Quantum computers operate on quantum states — objects that live in a Hilbert space and obey the laws of quantum mechanics. Classical data (numbers, images, sensor readings) does not. Before any quantum algorithm can process classical data, that data must be encoded into a quantum state.

This page explains what that means, why it matters, and how different encoding strategies produce fundamentally different quantum representations.


The Problem

  Classical world                     Quantum world
  ─────────────────                   ─────────────────

  x = [0.3, 0.7, 0.1, 0.5]          |ψ⟩ ∈ ℂ^{2ⁿ}

  A vector of real numbers.           A unit vector in exponentially
  Lives in ℝⁿ.                        large Hilbert space.
  Processed by CPUs / GPUs.           Processed by quantum gates.

                         ?
                   ──────────────►
                   How do we get
                   from here to there?

A quantum computer cannot directly "read" a floating-point number. It can only manipulate quantum bits (qubits) through unitary operations (gates). The encoding defines a mapping:

\[ x \in \mathbb{R}^n \;\longmapsto\; |\psi(x)\rangle = U(x)\,|0\rangle^{\otimes m} \]

where \( U(x) \) is a data-dependent quantum circuit — a sequence of gates whose angles, structure, or both depend on the input \( x \).


Why It Matters

The encoding determines the geometry of the feature space that the quantum model works in. Two different encodings map the same classical data into completely different quantum states, leading to different:

  • Decision boundaries in classification
  • Kernel functions in quantum kernel methods
  • Gradient landscapes in variational training
  • Expressibility (which functions the model can represent)
  • Trainability (how easy it is to optimise)

The encoding is not just plumbing

In classical ML, the "input layer" is often trivial — you feed numbers into a neural network. In quantum ML, the encoding is the feature map. It is the single most important design choice.


Encoding Strategies

There are several fundamentally different approaches to encoding classical data:

Basis Encoding

Map discrete values to computational basis states.

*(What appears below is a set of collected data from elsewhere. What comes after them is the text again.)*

-- ==== Sys2Proof/Machine/Ops.lean ====
section
/-! DEFINITION. The named operations the commands and the host's actions share: the buffers and their bytes, byte order, how a
command ends (with success, or with an error, which is all the block has for an exception), and reset. -/

namespace Sys2Proof.Machine

/-! ### Buffers -/

/-- The byte listed at an index, if one is. -/
def Memory.read? : Memory → Nat → Option Byte
  | [], _ => none
  | (k, b) :: m, a => if k = a then some b else Memory.read? m a

/-- The buffer with one byte written, still in canonical form. -/
def Memory.write : Memory → Nat → Byte → Memory
  | [], a, b => [(a, b)]
  | (k, v) :: m, a, b =>
    if a < k then (a, b) :: (k, v) :: m
    else if a = k then (a, b) :: m
    else (k, v) :: Memory.write m a b

/-- The buffer with a sequence of bytes written from an index on. -/
def Memory.writeBytes : Memory → Nat → List Byte → Memory
  | m, _, [] => m
  | m, a, b :: bs => Memory.writeBytes (Memory.write m a b) (a + 1) bs

/-- Every listed index is below a size. -/
def Memory.within (size : Nat) (m : Memory) : Bool := m.all (fun c => decide (c.1 < size))

/-- VAL_MAX = RX_BUF_SIZE - 24 (spec/00_scope.md R8). -/
def State.valMax (s : State) : Nat := s.cfg.rxBufSize - (hdrLen + attrHdrLen)

/-- The size of each space in bytes (spec/20_memory.md R50). -/
def State.sizeOf (s : State) : Space → Nat
  | .ibuf => s.cfg.rxBufSize
  | .val => s.valMax
  | .obuf => s.cfg.rxBufSize

/-- The contents of a space. -/
def State.buf (s : State) : Space → Memory
  | .ibuf => s.ibuf
  | .val => s.val
  | .obuf => s.obuf

/-- The state with the contents of one space replaced, nothing else changed. -/
def State.setBuf (s : State) : Space → Memory → State
  | .ibuf, m => { s with ibuf := m }
  | .val, m => { s with val := m }
  | .obuf, m => { s with obuf := m }

/-- One byte of a space: what was last written there, or the unspecified content since the last reset
(R41, spec/45_host_interface.md R173, spec/93 A9, log 2). -/
def State.byte (s : State) (sp : Space) (i : Nat) : Byte :=
  (Memory.read? (s.buf sp) i).getD (Config.freeByte s.epoch sp i)

/-- `B[a..a+n)` of a byte sequence given by its bytes (R11). -/
def slice (B : Nat → Byte) (a : Nat) : Nat → List Byte
  | 0 => []
  | n + 1 => B a :: slice B (a + 1) n

/-- MemRead(S, a, n) (R13). -/
def State.memRead (s : State) (sp : Space) (a n : Nat) : List Byte := slice (s.byte sp) a n

/-- MemWrite(S, a, n, bs) with n the length of bs (R13). -/
def State.memWrite (s : State) (sp : Space) (a : Nat) (bs : List Byte) : State :=
  s.setBuf sp (Memory.writeBytes (s.buf sp) a bs)

/-! ### Byte order: big-endian, always (spec/20_memory.md R54, R55; spec/00_scope.md R12) -/

/-- be16(b0, b1). -/
def be16 (b0 b1 : Byte) : BitVec 16 := b0 ++ b1

/-- be32(b0, b1, b2, b3). -/
def be32 (b0 b1 b2 b3 : Byte) : BitVec 32 := b0 ++ b1 ++ b2 ++ b3

/-- The 16-bit field at wire offset a. -/
def be16At (B : Nat → Byte) (a : Nat) : BitVec 16 := be16 (B a) (B (a + 1))

/-- The 32-bit field at wire offset a. -/
def be32At (B : Nat → Byte) (a : Nat) : BitVec 32 := be32 (B a) (B (a + 1)) (B (a + 2)) (B (a + 3))

/-- The 96-bit field at wire offset a: B[a] in bits 95:88 (spec/10_state.md R31). -/
def be96At (B : Nat → Byte) (a : Nat) : BitVec 96 := be32At B a ++ be32At B (a + 4) ++ be32At B (a + 8)

/-- bytes16(v). -/
def bytes16 (v : BitVec 16) : List Byte := [v.extractLsb' 8 8, v.extractLsb' 0 8]

/-- bytes32(v). -/
def bytes32 (v : BitVec 32) : List Byte :=
  [v.extractLsb' 24 8, v.extractLsb' 16 8, v.extractLsb' 8 8, v.extractLsb' 0 8]

/-- bytes96(tid) (spec/41_header_codec.md R123). -/
def bytes96 (v : BitVec 96) : List Byte :=
  bytes32 (v.extractLsb' 64 32) ++ bytes32 (v.extractLsb' 32 32) ++ bytes32 (v.extractLsb' 0 32)

/-- A list of bytes as a byte sequence; only its own indices are meaningful. -/
def bytesOf (bs : List Byte) : Nat → Byte := fun k => bs.getD k 0

/-! ### How a command ends -/

/-- The outcome of one step of this machine. -/
abbrev Result := Host.Outcome State Fault Refusal

/-- A command with OP o that completes without error: its results are written, and STATUS last (spec/60_exceptions.md R205). -/
def completeOk (o : BitVec 3) (s : State) : Result := .next (s.writeReg .status (statusOk o))

/-- `raise Error(code)` in a command with OP o (spec/60_exceptions.md R204): STATUS is written, everything else keeps its value. This is
all the block has for an exception: no vector, no saved state, no mode, and so no return either (R200, R206). -/
def raiseError (e : CmdError) (o : BitVec 3) (s : State) : Result := .next (s.writeReg .status (statusError e o))

/-! ### Reset -/

/-- Reset (spec/70_reset_and_hazards.md R230): every register takes its reset value and the buffers' contents become unspecified anew; the
parameter is fixed and the host is not the block (log 3, 8). -/
def State.applyReset (s : State) : State :=
  { State.reset with cfg := s.cfg, epoch := s.epoch + 1, host := s.host }

end Sys2Proof.Machine
end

  x = [1, 0, 1, 1]  ──►  |1011⟩

Simple and efficient, but only works for binary or discrete data.

Angle Encoding

Use feature values as rotation angles for single-qubit gates.

  x = [θ₁, θ₂, θ₃]  ──►  RY(θ₁)|0⟩ ⊗ RY(θ₂)|0⟩ ⊗ RY(θ₃)|0⟩

One qubit per feature, no entanglement, classically simulable — but a natural starting point.

Amplitude Encoding

Store features as the amplitudes of a quantum state.

  x = [x₁, ..., xₙ]  ──►  |ψ⟩ = Σᵢ xᵢ|i⟩    (after normalisation)

Exponential compression (log n qubits for n features), but exponential circuit depth.

Entangling Encodings

Interleave data-dependent gates with entangling operations.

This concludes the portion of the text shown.